WINDHOEK - Namibians from the northern part of the country took time out of their busy schedules and joined Uukwaluudhi King Shikongo Hosea Taapopi who hosted a prayer gathering last Saturday.
Scores of people turned up for the prayer session, which was aimed at seeking God’s intervention regarding the social ills such as gender-based violence, high road accidents, suicides among young people and the prevailing drought.
According to the senior traditional leader of Uukwaluudhi Traditional Authority, Johannes Ndundu, the tent that accommodates more than 3 000 people was filled to capacity and many service-goers had to sit on the floor, while others crowded around the windows and main entrance of the tent. With no more space inside the tent people took refuge under trees and building shade outside.
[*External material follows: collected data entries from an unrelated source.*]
-- ==== Sys2Proof/Machine/Uplink.lean ====
section
/-! DEFINITION. The telemetry uplink (chapter 13): flits, slots, sequence and replay, credits, messages, training,
sessions, link down. -/

namespace Sys2Proof.Machine

/-- A field of the uplink block of LINK_PARAMS with its factory default (Table 13-12). -/
def State.ulf (s : State) (o n d : Nat) : Nat := s.img 0xB o n d
def State.ulRate (s : State) : Nat := s.ulf 0x100 1 (s.fd 0x14 1 1)
def State.crdFloor (s : State) : Nat := s.ulf 0x101 1 8
def State.crdGrace (s : State) : Nat := s.ulf 0x102 2 1000
def State.replayTmo (s : State) : Nat := s.ulf 0x104 2 8
def State.trainTmo (s : State) : Nat := s.ulf 0x106 2 2000
/-- CTRL, CNT, CTRL, BULK, four times: entry i in bits 2i + 1:2i. -/
def State.vcPat (s : State) : Nat := s.ulf 0x108 4 0xC4C4C4C4

/-- The links an instance has: link 0 on Exfin-D, 64 on Exfin-T. -/
def State.hasLink (s : State) (k : Nat) : Bool := s.isT || k == 0

/-- Receive buffer of virtual channel `v`, in flits (Table 13-9). -/
def State.rxCap (s : State) (v : Nat) : Nat :=
  if s.isT then [64, 96, 64, 32].getD v 0 else [64, 16, 0, 96].getD v 0

/-- Change the sticky uplink bit and write a record only for its first occurrence. -/
def State.ulStick (s : State) : State := s.stick 2 0

/-- Counter `i` of a link increases (TUL_CNT_k_i). -/
def Link.count (l : Link) (i : Nat) : Link := { l with cnt := Tab.upd 0 l.cnt i satInc }

/-- Enter DOWN: UL_PHY_RST is 1, and what training had found is forgotten (R413, R414). What stands about a NAK for the
expected number stays: only its change ends that (R420). -/
def Link.toDown (l : Link) : Link :=
  { l with
    tr := { l.tr with state := 0, phyRst := true, phaseFound := false, goodRun := 0, goodRunB := 0, badRun := 0,
                      gotCap := false, gotSeen := false, sentSeen := false, goodSinceUp := false }
    keepDue := false, replayAt := none }

/-- An UP link goes down (R429, R431; cause 9 by Table 16-1), asked for by a caller or by none (R441): RESUME_V is lost with
cause 9. -/
def State.linkDownBy (s : State) (k cause role path : Nat) : State :=
  let l := s.link k
  if l.tr.state = 4 then
    let d := (l.toDown.count 2)
    let d := { d with tr := { d.tr with cause := BitVec.ofNat 4 cause,
                                        haveSession := d.tr.haveSession && decide (cause ≠ 9) } }
    let s := s.setLink k d
    let s := if s.isD then { s with sys := { s.sys with trayValid := false } } else s
    s.ulStick.event 0x5602 (le 1 k ++ le 1 cause) role path
  else s

/-- An UP link goes down with no caller. -/
def State.linkDown (s : State) (k cause : Nat) : State := s.linkDownBy k cause 0 0

/-- PHY_RESET_TIMER (R403, R413): 1 µs of DOWN is over, UL_PHY_RST falls; UL_RATE has taken the code in force. A lock that
stands already takes the link to LOCK. On Exfin-T the terminations leave DOWN only once IMAGE has ended (R530). -/
def execPhyResetTimer (k : BitVec 6) (s : State) : Host.Outcome State Fault Refusal :=
  let l := s.link k.toNat
  .next (
    if s.running && s.hasLink k.toNat && (s.isD || decide (5 ≤ s.sys.phase.toNat)) && l.tr.state == 0 && l.tr.phyRst then
      let st := if l.tr.lock then 1 else 0
      s.setLink k.toNat { l with tr := { l.tr with phyRst := false, rate := BitVec.ofNat 2 s.ulRate, state := st } }
    else s)

/-- RX_LOCK_CHANGE (R413, R429). -/
def execRxLockChange (k : BitVec 6) (lock : Bool) (s : State) : Host.Outcome State Fault Refusal :=
  let l := s.link k.toNat
  let n := { l with tr := { l.tr with lock := lock } }
  .next (
    if !(s.running && s.hasLink k.toNat) then s
    else if lock then
      s.setLink k.toNat (if n.tr.state = 0 ∧ n.tr.phyRst = false then { n with tr := { n.tr with state := 1 } } else n)
    else if l.tr.state = 4 then (s.setLink k.toNat n).linkDown k.toNat 3
    else if 1 ≤ l.tr.state.toNat ∧ l.tr.state.toNat ≤ 3 then s.setLink k.toNat n.toDown
    else s.setLink k.toNat n)

/-- SESSION of this side (R416). -/
def State.session (s : State) : Nat := fieldAt s.evr.pcyc.toNat 16 16 + s.sys.resetCount.toNat

/-- The digest reported in capability words: 0 under a complement fault of IMG_DIGEST (R95, Table 16-1 item 6). -/
def State.digestShown (s : State) : DWord := if s.ld.digestC = ~~~ s.ld.digest then s.ld.digest else 0

/-- The capability words this side sends (Table 13-4); RATE is the code UL_RATE holds (R403). -/
def State.capWords (s : State) (l : Link) : List Byte :=
  le 1 1 ++ le 1 s.gradeCode ++ le 1 s.idx ++
  le 1 ((bit s.tb.valid 1).toNat + 2 * s.ld.srcForce.toNat + 8 * (bit l.tr.haveSession 1).toNat +
    16 * (bit s.trayValid 1).toNat + 32 * (bit l.tr.gotCap 1).toNat) ++
  le 4 blkVersion ++ le 8 s.digestShown.toNat ++ le 4 (if s.isT then s.trayNo else 0) ++
  le 4 (s.img 0xB 0x70 4 0) ++ le 4 (s.img 0xB 0x74 4 0) ++
  ((List.range 4).flatMap fun v => le 2 (s.rxCap v)) ++ le 2 ((l.rxExp - 1).toNat) ++ le 1 l.tr.rate.toNat ++ le 1 0 ++
  le 4 s.session ++ le 8 0

/-- A number in the partner's last capability words. -/
def Train.cap (t : Train) (o n : Nat) : Nat := leAt t.partner o n

/-- CAP (R415): the partner's capability words are taken. -/
def execCap (k : BitVec 6) (words : List Byte) (s : State) : Host.Outcome State Fault Refusal :=
  let l := s.link k.toNat
  .next (
    if l.tr.state = 2 ∨ l.tr.state = 3 then
      let seen := l.tr.gotSeen || (leAt words 3 1).testBit 5
      let t := { l.tr with partner := words, gotCap := true, gotSeen := seen, pidx := BitVec.ofNat 7 (leAt words 2 1) }
      s.setLink k.toNat { l with tr := { t with state := if t.state = 2 ∧ seen ∧ t.sentSeen then 3 else t.state } }
    else s)
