/-- A place of the odometer reads erased. -/
def odoErased (b : List Byte) : Bool := b.all (· == 0xFF)

/-- The order of writing: a sector that is not full was written after one that is (R499); the later position breaks a tie
of PCYC (R500). -/
def State.odoRank (s : State) (i : Nat) : Nat :=
  let open_ := (List.range 128).any fun j => odoErased (s.odoBytes (128 * (i / 128) + j))
  i + if open_ then 256 else 0

/-- The valid entry with the highest PCYC, the later one of a tie: its index. -/
def State.odoLatest (s : State) : Option Nat :=
  (List.range 256).foldl (fun best i =>
    if odoValid (s.odoBytes i) then
      match best with
      | none => some i
      | some b =>
        let p := leAt (s.odoBytes i) 0 4
        let q := leAt (s.odoBytes b) 0 4
        if q < p ∨ (q = p ∧ s.odoRank b < s.odoRank i) then some i else best
    else best) none

/-- The place of the next entry after index `i`: the next erased place of its sector, else the first of the other. -/
def State.odoNext (s : State) (i : Nat) : Nat :=
  let lo := 128 * (i / 128)
  match (List.range 128).find? fun j => decide (i % 128 < j) && odoErased (s.odoBytes (lo + j)) with
  | some j => lo + j
  | none => (lo + 128) % 256

/-- The bytes of an odometer entry (R499). -/
def Recorder.odoEntry (r : Recorder) : List Byte :=
  let b := le 4 r.pcyc.toNat ++ le 4 r.hours.toNat ++ le 4 r.ovf.toNat ++ le 4 0
  b ++ b.map (~~~ ·)

/-- Write an odometer entry; one that falls due while the other sector's erase runs is owed until it ends (R499). -/
def State.odoWrite (s : State) : State :=
  if s.evr.odoErase then s.setEvr { s.evr with odoOwed := true }
  else
    let p := s.evr.odoPos % 256
    let t := s.flashPut (odoBase + 32 * p) s.evr.odoEntry
    t.setEvr { t.evr with odoPos := (p + 1) % 256, odoErase := p % 128 == 127 }

/-- Binary search for the first empty place of the head (R500), at most `n` halvings of the interval `lo` to `hi`. -/
def State.headSearch (s : State) : Nat → Nat → Nat → Nat
  | 0, lo, _ => lo
  | n + 1, lo, hi =>
    if hi ≤ lo then lo
    else
      let m := (lo + hi) / 2
      if s.placeEmpty (headBase + 32 * m) then s.headSearch n lo m else s.headSearch n (m + 1) hi

/-- The first empty place of the ring that follows a written one; place 0 of an empty ring (R500). -/
def State.ringSearch (s : State) : Nat :=
  ((List.range ringPlaces).find? fun i =>
    s.placeEmpty (ringBase + 32 * i) && !s.placeEmpty (ringBase + 32 * ((i + ringPlaces - 1) % ringPlaces))).getD 0

/-- B_PF, MARK and PF_SHORT (R503). -/
def Recorder.figures (r : Recorder) (tPP tSUS : Nat) : Recorder :=
  let b := (10000 - max tPP tSUS - tPP) / tPP
  { r with bPf := BitVec.ofNat 8 (min 255 b), mark := BitVec.ofNat 9 (if b < 2 then 8 else min 504 (8 * (b - 1))),
           pfShort := r.pfShort || decide (b < 2) }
Ndundu explained that thousands who filled the tent took an oath to refrain from committing, participating in or contributing to any action that may lead to gender-based violence, youth committing suicide, driving recklessly in causing road accidents and also for good rain to save the lives of those who sleep on an empty stomach and the livestock that are dying from drought.
He said that apart from flocking to the prayer service led by the presiding bishop of the Evangelical Lutheran Church in Namibia (ELCIN), Shekutamba VV Nambala, the service attendees from all walks of life braced the hot weather to listen to religious messages from Pentecostal pastors and ministers from other mainstream churches such as Roman Catholic and Evangelical churches.
“People were crying and praying. We all fasted the whole day except those who were taking medication. The king had to apply ashes to his body. Ashes are used during times of mourning and repentance and everybody in attendance has to apply ashes on the body,” explained the traditional leader. He said losing loved ones is not easy. Namibia has lost a lot of breadwinners through passion killings, domestic violence, road accidents and suicide.
“Fulfilling this request of scattering their ashes can help to provide some comfort and solace. The comforting prayers for scattering ashes will help to bring comfort and peace during this time of mourning. We hope God will hear our prayers and all will be okay in the country,” said Ndundu.
He said although the king has made this call a one-off, the traditional authority is hoping it will be a yearly matter because the public showed up in good numbers. Those attending included different pastors, traditional authorities from other ethnic groups and community members from Omusati and other regions.